**Your assignment**
Print the lines that run from the line with "refine ⟨?_, placeTicket_noLater ordered, Lineup.Holds.perm" to the line with "exact absurd (by", keeping both end lines, exactly as they appear in the entries below, and nothing else.

Content starts

theorem State.queueLaw_iff (s : State) : s.queueLaw ↔ s.lineup.Lawful := by
  have rounds : (∀ p ∈ s.rqu.queue.zipIdx, p.1.cls = .normal → p.1.round = (s.rqu.queue.take p.2).countP
        (fun u => decide (u.cls = .normal ∧ u.source = p.1.source)) + 1) ↔
      ∀ src, roundsOf src s.rqu.queue = List.range' 1 (roundsOf src s.rqu.queue).length := rounds_counted_iff _
  unfold State.queueLaw
  rw [rounds]
  constructor
  · rintro ⟨count, numbers, each, order, zero, rounds⟩
    have ordered : s.rqu.queue.Pairwise Ticket.noLater := order.imp fun g => ⟨g.1, g.2.2⟩
    exact ⟨count, ordered, numbers, each, (stagedOnce_iff ordered).mp (order.imp fun g => g.2.1), zero,
      fun src => .of_eq (rounds src)⟩
  · rintro ⟨count, ordered, numbers, each, staged, zero, rounds⟩
    refine ⟨count, numbers, each, ?_, zero, fun src => ?_⟩
    · exact (ordered.and ((stagedOnce_iff ordered).mpr staged)).imp fun g => ⟨g.1.1, g.2, g.1.2⟩
    · refine List.Perm.eq_of_pairwise (le := (· ≤ ·)) (fun a b _ _ => Nat.le_antisymm) ?_ ?_ (rounds src)
      · rw [roundsOf, List.pairwise_map]
        refine List.Pairwise.imp_of_mem ?_ (ordered.filter _)
        intro a b ha hb g
        have normal : ∀ x, x ∈ s.rqu.queue.filter (fun u => decide (u.cls = .normal ∧ u.source = src)) →
            x.cls = .normal := fun x hx => (by simpa using (List.mem_filter.mp hx).2 : _ ∧ _).1
        exact g.2 ((normal a ha).trans (normal b hb).symm)
      · exact List.pairwise_le_range' ..

/-- What the queue without `t` holds once `t`'s source's later rounds have fallen (R133). -/
theorem Lineup.Holds.lowered {t : Ticket} {q : List Ticket} {c d : Option Nat} (h : Lineup.Holds (t :: q) c)
    (current : d = c ∨ d = some t.number) : Lineup.Holds (lowerRounds t q) d := by
  obtain ⟨numbers, each, staged, zero, rounds⟩ := h
  rw [List.map_cons, List.nodup_cons] at numbers
  have member : ∀ x ∈ lowerRounds t q, ∃ u ∈ q, x = t.lowered u := by
    intro x hx
    rw [lowerRounds_eq] at hx
    obtain ⟨u, hu, rfl⟩ := List.mem_map.mp hx
    exact ⟨u, hu, rfl⟩
  refine ⟨?_, fun x hx => ?_, ?_, fun x hx hc => ?_, roundsOf_lowerRounds rounds⟩
  · rw [lowerRounds_numbers]
    exact numbers.2
  · obtain ⟨u, hu, rfl⟩ := member x hx
    obtain ⟨low, high, other⟩ := each u (List.mem_cons_of_mem t hu)
    rw [(t.lowered_fields u).1]
    refine ⟨low, high, ?_⟩
    rcases current with rfl | rfl
    · exact other
    · exact fun e => numbers.1 (List.mem_map.mpr ⟨u, hu, (Option.some.inj e).symm⟩)
  · rw [lowerRounds_eq, List.pairwise_map]
    simpa using (List.pairwise_cons.mp staged).2
  · obtain ⟨u, hu, rfl⟩ := member x hx
    simp only [Ticket.lowered_fields] at hc
    rw [Ticket.lowered_other hc]
    exact zero u (List.mem_cons_of_mem t hu) hc

/-- A NORMAL ticket, or the head to be staged, becomes `x`: a ticket of its number at round 0. -/
theorem Lineup.Holds.replaced {t x : Ticket} {q : List Ticket} {c : Option Nat} (h : Lineup.Holds (t :: q) c)
    (number : x.number = t.number) (cls : x.cls ≠ .normal) (round : x.round = 0)
    (once : x.cls = .staged → ∀ u ∈ q, u.cls ≠ .staged) : Lineup.Holds (x :: lowerRounds t q) c := by
  obtain ⟨numbers, each, staged, zero, rounds⟩ := h.lowered (d := c) (.inl rfl)
  refine ⟨?_, fun u hu => ?_, ?_, fun u hu hc => ?_, fun src => ?_⟩
  · rw [List.map_cons, lowerRounds_numbers, number]
    exact h.numbers
  · rcases List.mem_cons.mp hu with rfl | hu
    · rw [number]
      exact h.each t List.mem_cons_self
    · exact each u hu
  · refine List.pairwise_cons.mpr ⟨fun u hu g => ?_, staged⟩
    rw [lowerRounds_eq] at hu
    obtain ⟨y, hy, rfl⟩ := List.mem_map.mp hu
    exact once g.1 y hy (by simpa using g.2)
  · rcases List.mem_cons.mp hu with rfl | hu
    · exact round
    · exact zero u hu hc
  · rw [roundsOf_cons, if_neg fun g => cls g.1]
    exact rounds src

/-- A queue that holds no number twice is a ticket and the queue without it. -/
theorem perm_withoutTicket {t : Ticket} {q : List Ticket} (numbers : (q.map Ticket.number).Nodup) (queued : t ∈ q) :
    q.Perm (t :: withoutTicket t q) := by
  obtain ⟨front, back, rfl⟩ := List.append_of_mem queued
  have apart : ∀ u ∈ front ++ back, u.number ≠ t.number := by
    have := (List.perm_middle.map Ticket.number).nodup_iff.mp numbers
    rw [List.map_cons, List.nodup_cons] at this
    exact fun u hu e => this.1 (List.mem_map.mpr ⟨u, hu, e⟩)
  have kept : withoutTicket t (front ++ t :: back) = front ++ back := by
    have all : ∀ l : List Ticket, (∀ u ∈ l, u.number ≠ t.number) → withoutTicket t l = l := fun l hl =>
      List.filter_eq_self.mpr fun u hu => by simpa using hl u hu
    rw [← all _ apart]
    simp [withoutTicket]
  rw [kept]
  exact List.perm_middle

theorem withoutTicket_sublist (t : Ticket) (q : List Ticket) : (withoutTicket t q).Sublist q := List.filter_sublist

theorem queueLeft_perm (t : Ticket) (q : List Ticket) : (queueLeft t q).Perm (lowerRounds t (withoutTicket t q)) := by
  unfold queueLeft
  split
  · exact reorder_perm _
  · next h => rw [lowerRounds, if_neg h]

theorem lowerRounds_length (t : Ticket) (q : List Ticket) : (lowerRounds t q).length = q.length := by
  rw [lowerRounds_eq, List.length_map]

/-- What stands in order stands in order without a ticket that leaves. -/
theorem queueLeft_noLater {t : Ticket} {q : List Ticket} (h : q.Pairwise Ticket.noLater) :
    (queueLeft t q).Pairwise Ticket.noLater := by
  unfold queueLeft
  split
  · exact reorder_noLater _
  · exact h.sublist (withoutTicket_sublist t q)

/-- Every move keeps the law of the queue. -/
theorem Lineup.Move.lawful {k : Nat} {u v : Lineup} (m : Lineup.Move k u v) (h : u.Lawful) : v.Lawful := by
  cases m with
  | @joins q a c t space cls number round arrival =>
    obtain ⟨-, ordered, numbers, each, staged, zero, rounds⟩ := h
    obtain ⟨low, high, new, other⟩ := number
    refine ⟨?_, placeTicket_noLater ordered, Lineup.Holds.perm (q := t :: q) ?_ (placeTicket_perm t q).symm⟩
    · have := (placeTicket_perm t q).length_eq
      simp only [List.length_cons] at this
      show (placeTicket t q).length ≤ 32
      omega
    refine ⟨List.nodup_cons.mpr ⟨new, numbers⟩, fun x hx => ?_, List.pairwise_cons.mpr ⟨fun _ _ g => cls g.1, staged⟩,
      fun x hx hc => ?_, fun src => ?_⟩
    · rcases List.mem_cons.mp hx with rfl | hx
      · exact ⟨low, high, other⟩
      · exact each x hx
    · rcases List.mem_cons.mp hx with rfl | hx
      · rw [round, if_neg hc]
      · exact zero x hx hc
    · rw [roundsOf_cons]
      split
      · next own =>
        rw [round, if_pos own.1, own.2, List.length_cons, List.range'_concat, ← roundsOf_length, Nat.one_mul,
          Nat.add_comm 1]
        exact ((rounds src).cons _).trans (List.perm_append_singleton _ _).symm
      · exact rounds src
  | @stages t rest a c none =>
    obtain ⟨count, ordered, holds⟩ := h
    have head := holds.replaced (x := { t with cls := .staged, round := 0 }) rfl (by simp) rfl
      fun _ u hu => none u (List.mem_cons_of_mem t hu)
    have same := (reorder_perm (lowerRounds t rest)).cons { t with cls := .staged, round := 0 }
    refine ⟨?_, List.pairwise_cons.mpr ⟨fun x hx => ⟨Nat.zero_le _, fun e => ?_⟩, reorder_noLater _⟩, head.perm same.symm⟩
    · have := same.length_eq
      simp only [List.length_cons, lowerRounds_length] at this count
      simpa using by omega
    · have hx := (reorder_perm _).mem_iff.mp hx
      rw [lowerRounds_eq] at hx
      obtain ⟨y, hy, rfl⟩ := List.mem_map.mp hx
      exact absurd (by simpa using e.symm) (none y (List.mem_cons_of_mem t hy))
  | @leaves q a c d t queued current =>
    obtain ⟨count, ordered, holds⟩ := h
    refine ⟨?_, queueLeft_noLater ordered, ?_⟩
    · have left := (queueLeft_perm t q).length_eq
      rw [lowerRounds_length] at left
      exact (left.trans_le (withoutTicket_sublist t q).length_le).trans count
    · exact ((holds.perm (perm_withoutTicket holds.numbers queued)).lowered current).perm (queueLeft_perm t q).symm
  | @promotes q a c t queued cls =>
    obtain ⟨count, ordered, holds⟩ := h
    have whole := holds.perm (perm_withoutTicket holds.numbers queued)
    have head := whole.replaced (x := { t with cls := .priority, round := 0, arrival := a + 1 }) rfl (by simp) rfl
      fun e => absurd e (by simp)
    have same := (placeTicket_perm { t with cls := .priority, round := 0, arrival := a + 1 }
      (reorder (lowerRounds t (withoutTicket t q)))).trans ((reorder_perm _).cons _)
    refine ⟨?_, placeTicket_noLater (reorder_noLater _), head.perm same.symm⟩
    have before := (perm_withoutTicket holds.numbers queued).length_eq
    have after := same.length_eq
    rw [List.length_cons, lowerRounds_length, ← List.length_cons (a := t), ← before] at after
    exact after.trans_le count
  | clears => exact ⟨by simp, .nil, by simp, by simp, .nil, by simp, by simp [roundsOf]⟩
  | ends =>
    obtain ⟨count, ordered, numbers, each, staged, zero, rounds⟩ := h
    exact ⟨count, ordered, numbers, fun t ht => ⟨(each t ht).1, (each t ht).2.1, by simp⟩, staged, zero, rounds⟩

Content ends

**Expected answer**
    refine ⟨?_, placeTicket_noLater ordered, Lineup.Holds.perm (q := t :: q) ?_ (placeTicket_perm t q).symm⟩
    · have := (placeTicket_perm t q).length_eq
      simp only [List.length_cons] at this
      show (placeTicket t q).length ≤ 32
      omega
    refine ⟨List.nodup_cons.mpr ⟨new, numbers⟩, fun x hx => ?_, List.pairwise_cons.mpr ⟨fun _ _ g => cls g.1, staged⟩,
      fun x hx hc => ?_, fun src => ?_⟩
    · rcases List.mem_cons.mp hx with rfl | hx
      · exact ⟨low, high, other⟩
      · exact each x hx
    · rcases List.mem_cons.mp hx with rfl | hx
      · rw [round, if_neg hc]
      · exact zero x hx hc
    · rw [roundsOf_cons]
      split
      · next own =>
        rw [round, if_pos own.1, own.2, List.length_cons, List.range'_concat, ← roundsOf_length, Nat.one_mul,
          Nat.add_comm 1]
        exact ((rounds src).cons _).trans (List.perm_append_singleton _ _).symm
      · exact rounds src
  | @stages t rest a c none =>
    obtain ⟨count, ordered, holds⟩ := h
    have head := holds.replaced (x := { t with cls := .staged, round := 0 }) rfl (by simp) rfl
      fun _ u hu => none u (List.mem_cons_of_mem t hu)
    have same := (reorder_perm (lowerRounds t rest)).cons { t with cls := .staged, round := 0 }
    refine ⟨?_, List.pairwise_cons.mpr ⟨fun x hx => ⟨Nat.zero_le _, fun e => ?_⟩, reorder_noLater _⟩, head.perm same.symm⟩
    · have := same.length_eq
      simp only [List.length_cons, lowerRounds_length] at this count
      simpa using by omega
    · have hx := (reorder_perm _).mem_iff.mp hx
      rw [lowerRounds_eq] at hx
      obtain ⟨y, hy, rfl⟩ := List.mem_map.mp hx
      exact absurd (by simpa using e.symm) (none y (List.mem_cons_of_mem t hy))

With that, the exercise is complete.